* Activity: Please quote exactly the lines below from the line containing "range touches. -/" to the line containing "else if data.isEmpty then s", both lines included, and nothing else.

* Material for the task:

/-- Read a tart of a command at a location with a recorded generation, once a watch entry is free (R180). -/
def State.readTart (s : State) (c : Ctx) (i ltn : Nat) (e : MapEntry) (spec : Bool) : State :=
  if s.watchFree 0 = false then s
  else
    let r := s.addRead .host (s.tenantOf c.fn) c.urgent (.host c.id i) e.ppa
    (r.2.updCtx c.id (fun c => { c with results := c.results ++ [newResult i e.gen e.ppa spec r.1] })).addWatch 0 c.id ltn

/-- Drop the result of a tart with its watch. -/
def State.dropResult (s : State) (id i ltn : Nat) : State :=
  (s.updCtx id (fun c => { c with results := c.results.filter (fun r => r.i != i) })).dropWatch 0 id ltn

/-- The lookups of a command's batch that need flash and have returned. -/
def Ctx.flashLookups (c : Ctx) : List Lookup := c.lookups.filter (fun l => l.back && !l.served && l.entry.located)

/-- Issue the reads of a command's tarts that have none; one that finds no free watch entry waits for the next try (R180). -/
def State.pumpReads (s : State) (id : Nat) : State :=
  match s.ctx id with
  | none => s
  | some c => s.each (c.flashLookups.filter (fun l => (c.result l.i).isNone)) (fun s l =>
      s.readTart c l.i l.ltn l.entry false)

/-! ### Batches (R176) -/

/-- The versions of a tart that the index holds (R171), oldest commit first. -/
def State.indexOf (s : State) (ltn : Nat) : List Ver :=
  sortBy (fun a b => decide (a.oseq < b.oseq))
    (s.tr.vers.filter (fun v => v.ltn == ltn && (v.st == .committed || v.st == .programming)))

/-- The lookups of a batch over the tarts of a range. -/
def State.batch (s : State) (ts : List (Nat × List Nat)) : List Lookup :=
  (ts.zip (List.range ts.length)).map (fun p =>
    let vs := s.indexOf p.1.1
    let served := p.1.2.all (fun i => vs.any (fun v => v.secs.any (fun q => q.1 == i)))
    ⟨p.2, p.1.1, vs.map (fun v => v.id), served, s.mapEntry p.1.1, served⟩)

/-- The staged tart that an operation reads. -/
def Staged.readBy (g : Staged) (o : Op) : Bool := o.why == .stage g.fn g.ns && o.ppa == g.ppa

/-- The staged tart becomes a result of the consuming command: its watch entry and its place in the staging region end. -/
def State.takeStaged (s : State) (c : Ctx) (g : Staged) (r : Result) : State :=
  let s := s.updTr (fun t => { t with staged := t.staged.filter (fun x => x.id != g.id) })
  ((s.dropWatch 1 g.id g.ltn).updCtx c.id (fun c => { c with results := c.results ++ [r] })).addWatch 0 c.id g.ltn

/-- Staged data of a function and namespace is a result of the consuming command, held to its batch (R184); one whose ladder waits
for that batch's lookup goes on as the command's read (R266). -/
def State.useStaged (s : State) (c : Ctx) (l : Lookup) : State :=
  match s.tr.staged.find? (fun g => g.fn == c.fn && g.ns == c.nsid && g.ltn == l.ltn) with
  | some g =>
    if s.watchFree 0 = false then s
    else match g.dec with
      | some d => s.takeStaged c g { newResult l.i g.gen g.ppa true 0 with
          final := true, secs := d.secs, cws := d.cws, side := d.side, badTags := d.badTags, piFail := d.piFail }
      | none => (match s.md.climbs.find? (fun k => g.readBy k.op) with
        | some k =>
          (s.updClimb k.op.id (fun x => { x with
            op := { x.op with why := .host c.id l.i, tenant := s.tenantOf c.fn, urgent := c.urgent } })).takeStaged c g
            (newResult l.i g.gen g.ppa true k.op.id)
        | none => s)
  | none => s

/-- Predicted-location sensing is on: the map port's estimated wait exceeds the threshold (R183's table, R353). -/
def State.predicting (s : State) : Bool :=
  s.rd Fd.MAP_PREDCFG_EN == 1 && decide (s.rd Fd.MAP_PREDCFG_THRESH < s.rd Fd.DRC_MAPWAIT_EST)
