/-- The word that an array address leads to: accesses to a remapped sector go to its spare (R442, R450). -/
def arrIdx (remaps : Sparse Nat) (addr : Nat) : Nat :=
  match spGet (fun _ => 0) remaps (addr / 4096) with
  | 0 => addr / 8
  | k + 1 => (addr / 2 ^ 24 * 2 ^ 24 + 0x2000 + 4096 * k + addr % 4096) / 8

/-- A word of the boot array (R439). -/
def State.arrWord (s : State) (addr : Nat) : ArrWord := spGet (fun _ => .init) s.bt.arr (arrIdx s.bt.remaps addr)

/-! ### Regions (R86) -/

/-- A range of internal addresses lies in the CMB region, or in the PMR region of a variant that has one. -/
def inRegions (v : Variant) (lo hi : Nat) : Bool :=
  (decide (cmbBase ≤ lo) && decide (hi ≤ cmbEnd)) || (v.pmr && decide (pmrBase ≤ lo) && decide (hi ≤ pmrEnd))

/-! ### The PMR (R326 to R329) -/

/-- The physical granule of a logical one. -/
def State.granOf (s : State) (g : Nat) : Nat := spGet (fun g => g) s.lg.gran g

/-- The ledger address of a byte of the PMR. -/
def State.pmrAddr (s : State) (off : Nat) : Nat := 0x28C_0000 + 4096 * s.granOf (off / 4096) + off % 4096

/-- Count a write to each physical granule that a range touches. -/
def State.countGran (s : State) (off len : Nat) : State :=
  s.each (List.range' (off / 4096) ((off + len - 1) / 4096 - off / 4096 + 1)) (fun s g =>
    let p := s.granOf g
    s.updLg (fun l => { l with
      granWr := spSet (fun _ => 0) l.granWr p (spGet (fun _ => 0) l.granWr p + 1),
      granLife := spSet (fun _ => 0) l.granLife p (spGet (fun _ => 0) l.granLife p + 1) }))

/-- A PMR write: discarded and counted while HSTS is 2 (R328). -/
def State.pmrWrite (s : State) (off : Nat) (data : List Byte) : State :=
  if s.rd Fd.LDG_PMRSTAT_HSTS = 2 then s.count Fd.LDG_CNT_PMRDROP_COUNT
  else if data.isEmpty then s
  else (s.each (data.zip (List.range data.length)) (fun s p => s.setLedgerByte (s.pmrAddr (off + p.2)) p.1)).countGran off
    data.length

/-- A PMR read: poisoned, with HSTS 3, when a word fails its check (R328). -/
def State.pmrRead (s : State) (off len : Nat) (checkOk : Bool) : State :=
  let bytes := (List.range len).map (fun i => s.ledgerByte (s.pmrAddr (off + i)))
  if checkOk then s.emit (.dataIn bytes false)
  else (s.ledgerBad (s.pmrAddr off)).emit (.dataIn bytes true)

/-- The address of control copy `k` of the ledger (R313). -/
def controlCopy (k : Nat) : Nat := 0x2_0000 * k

* Finished exercise:
/-- Count a write to each physical granule that a range touches. -/
def State.countGran (s : State) (off len : Nat) : State :=
  s.each (List.range' (off / 4096) ((off + len - 1) / 4096 - off / 4096 + 1)) (fun s g =>
    let p := s.granOf g
    s.updLg (fun l => { l with
      granWr := spSet (fun _ => 0) l.granWr p (spGet (fun _ => 0) l.granWr p + 1),
      granLife := spSet (fun _ => 0) l.granLife p (spGet (fun _ => 0) l.granLife p + 1) }))

/-- A PMR write: discarded and counted while HSTS is 2 (R328). -/
def State.pmrWrite (s : State) (off : Nat) (data : List Byte) : State :=
  if s.rd Fd.LDG_PMRSTAT_HSTS = 2 then s.count Fd.LDG_CNT_PMRDROP_COUNT
  else if data.isEmpty then s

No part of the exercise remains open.